If you’re working with security or compliance reports exported from automated compliance m365 tools or other monitoring platforms, this kind of guided analysis makes it much easier to group, filter, and interpret findings without being an Excel guru.

Copilot is not just a chat bot bolted onto Microsoft 365—it’s an assistant woven into PowerPoint, Outlook, OneDrive, Excel, Teams, and even your browser. When you:

  • Generate presentations from Word documents
  • Reference people, files, and meetings with `/`
  • Let Copilot write Outlook rules for you
  • Summarize and compare files directly in OneDrive
  • Enrich and analyze data in Excel

you move from “occasionally trying AI” to actually changing how you work every day.

As your organization leans more on AI and cloud services, it’s also worth keeping an eye on governance and microsoft 365 compliance. Tools that automate checks against standards—like the cis benchmark microsoft 365 and broader frameworks—can help ensure that all this productivity doesn’t come at the cost of security.

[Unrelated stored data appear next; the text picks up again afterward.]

-- ==== Sys2Proof/Certificates/Slice0/Obligations.lean ====
section
/-! DEFINITION. The statements about the model, from the numbered rules of spec/. Nothing is proved here. -/

open Sys2Proof Sys2Proof.Machine

/-! ## The parity codec (40_parity_codec.md) -/

/-- R83: the encoded frame has an even number of set bits, for every address. -/
def Obligations.CommandFramesHaveEvenParity : Prop :=
  ∀ a : Addr, popcount (enc a) % 2 = 0

/-- R81: the four-level tree computes `xorred`, which is `popcount mod 2`, and the shift form gives the same bit. -/
def Obligations.FoldIsPopcountParity : Prop :=
  ∀ x : Frame, fold x = xorred x ∧ (fold x).toNat = popcount x % 2 ∧ shiftFold x = fold x

/-- R84, R85: the fields of an encoded frame; the parity bit is the complement of the XOR of the address bits. -/
def Obligations.CommandFrameFields : Prop :=
  ∀ a : Addr, frameAddr (enc a) = a ∧ frameRead (enc a) = true ∧
    frameParity (enc a) = 1 ^^^ xorred a ∧ 0x4000 ≤ (enc a).toNat ∧ enc a ≠ nopFrame

/-- R85: the values of ENC are exactly the words with bit 14 set and an even number of set bits, each of one
address. -/
def Obligations.CommandFramesAreTheEvenReadWords : Prop :=
  (∀ f : Frame, (∃ a, enc a = f) ↔ (frameRead f = true ∧ popcount f % 2 = 0)) ∧
  (∀ a b : Addr, enc a = enc b → a = b)

/-- R86: flipping one bit of an encoded frame makes the number of set bits odd, flipping two different bits
leaves it even. -/
def Obligations.SingleBitErrorIsDetectable : Prop :=
  ∀ (a : Addr) (i : Nat), i < 16 →
    popcount (enc a ^^^ BitVec.twoPow 16 i) % 2 = 1 ∧
    ∀ j, j < 16 → j ≠ i → popcount (enc a ^^^ BitVec.twoPow 16 i ^^^ BitVec.twoPow 16 j) % 2 = 0

/-- R70, R88 under the defaults of R6 (six addresses general knowledge, log 11): the seven frames. -/
def Obligations.FramesOfTheRegisterMap : Prop :=
  Register.all.map (encr Config.standard) = [0x4001#16, 0xC003#16, 0x4016#16, 0xC017#16, 0x7FFD#16, 0x7FFE#16, 0xFFFF#16]
    ∧ Config.standard.wf = true

/-- R80, R87, R88: the lines that form a frame complete in every state; they change nothing but the model's own
field `formed` (log 14), which shows the frame. That the word's own bit 15 does not matter is log 15, the model's
choice. -/
def Obligations.EncodeLinesFormTheirFrame : Prop :=
  ∀ s : State,
    (∀ p a, exec (.enc p a) s = .next { s with formed := some (enc a) }) ∧
    exec .encClearErrorFlag s = .next { s with formed := some (enc s.cfg.addrClearErrorFlag) } ∧
    exec .encProgrammingControl s = .next { s with formed := some (enc s.cfg.addrProgrammingControl) } ∧
    exec .encOtpZeroPosHigh s = .next { s with formed := some (enc s.cfg.addrOtpZeroPosHigh) } ∧
    exec .encOtpZeroPosLow s = .next { s with formed := some (enc s.cfg.addrOtpZeroPosLow) } ∧
    exec .encDiagAgc s = .next { s with formed := some (enc s.cfg.addrDiagAgc) } ∧
    exec .encMagnitude s = .next { s with formed := some (enc s.cfg.addrMagnitude) } ∧
    exec .encAngle s = .next { s with formed := some (enc s.cfg.addrAngle) }

/-- R62: the nop line completes in every state, forms the constant 0x0000 and changes nothing else (log 14); in
D_XFER that constant is what the bus port sends (R27), and in no state is it the command frame. -/
def Obligations.NopLineFormsZero : Prop :=
  ∀ s : State, exec .nop s = .next { s with formed := some 0x0000#16 } ∧
    (s.ph = .dXfer → busTx s = some 0x0000#16) ∧ commandFrame s.cfg s.opr ≠ some 0x0000#16

/-! ## Response fields and post-processing -/

/-- R66: the fields of a response frame and their bounds; POST's computation of them from the literals of the
configuration record, as the document writes those (R156), gives the same. -/
def Obligations.ResponseFieldExtraction : Prop :=
  ∀ v : Frame,
    (respVal v).setWidth 16 = v &&& 0x3FFF#16 ∧ respVal v = v.extractLsb' 0 14 ∧
    (respDiag v).setWidth 16 = (v >>> 8) &&& 0xF#16 ∧ respDiag v = v.extractLsb' 8 4 ∧
    (respGain v).setWidth 16 = v &&& 0xFF#16 ∧ respGain v = v.extractLsb' 0 8 ∧
    maskedValue .source v = respVal v ∧ lowDiag .source (v >>> 8) = respDiag v ∧
    ((respVal v).setWidth 16).toNat < 0x4000 ∧ ((respDiag v).setWidth 16).toNat < 0x10 ∧
    ((respGain v).setWidth 16).toNat < 0x100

If you’re looking to go a step further and implement automated m365 compliance assessment across your tenant, have a look at ConfigCobra for continuous CIS-based assessments, drift detection, and audit-ready reporting:
https://configcobra.com/compliance

For now, try one or two of these Copilot tips in your day-to-day work. Start small, refine your prompts, and see where Copilot genuinely saves you time—and then build from there.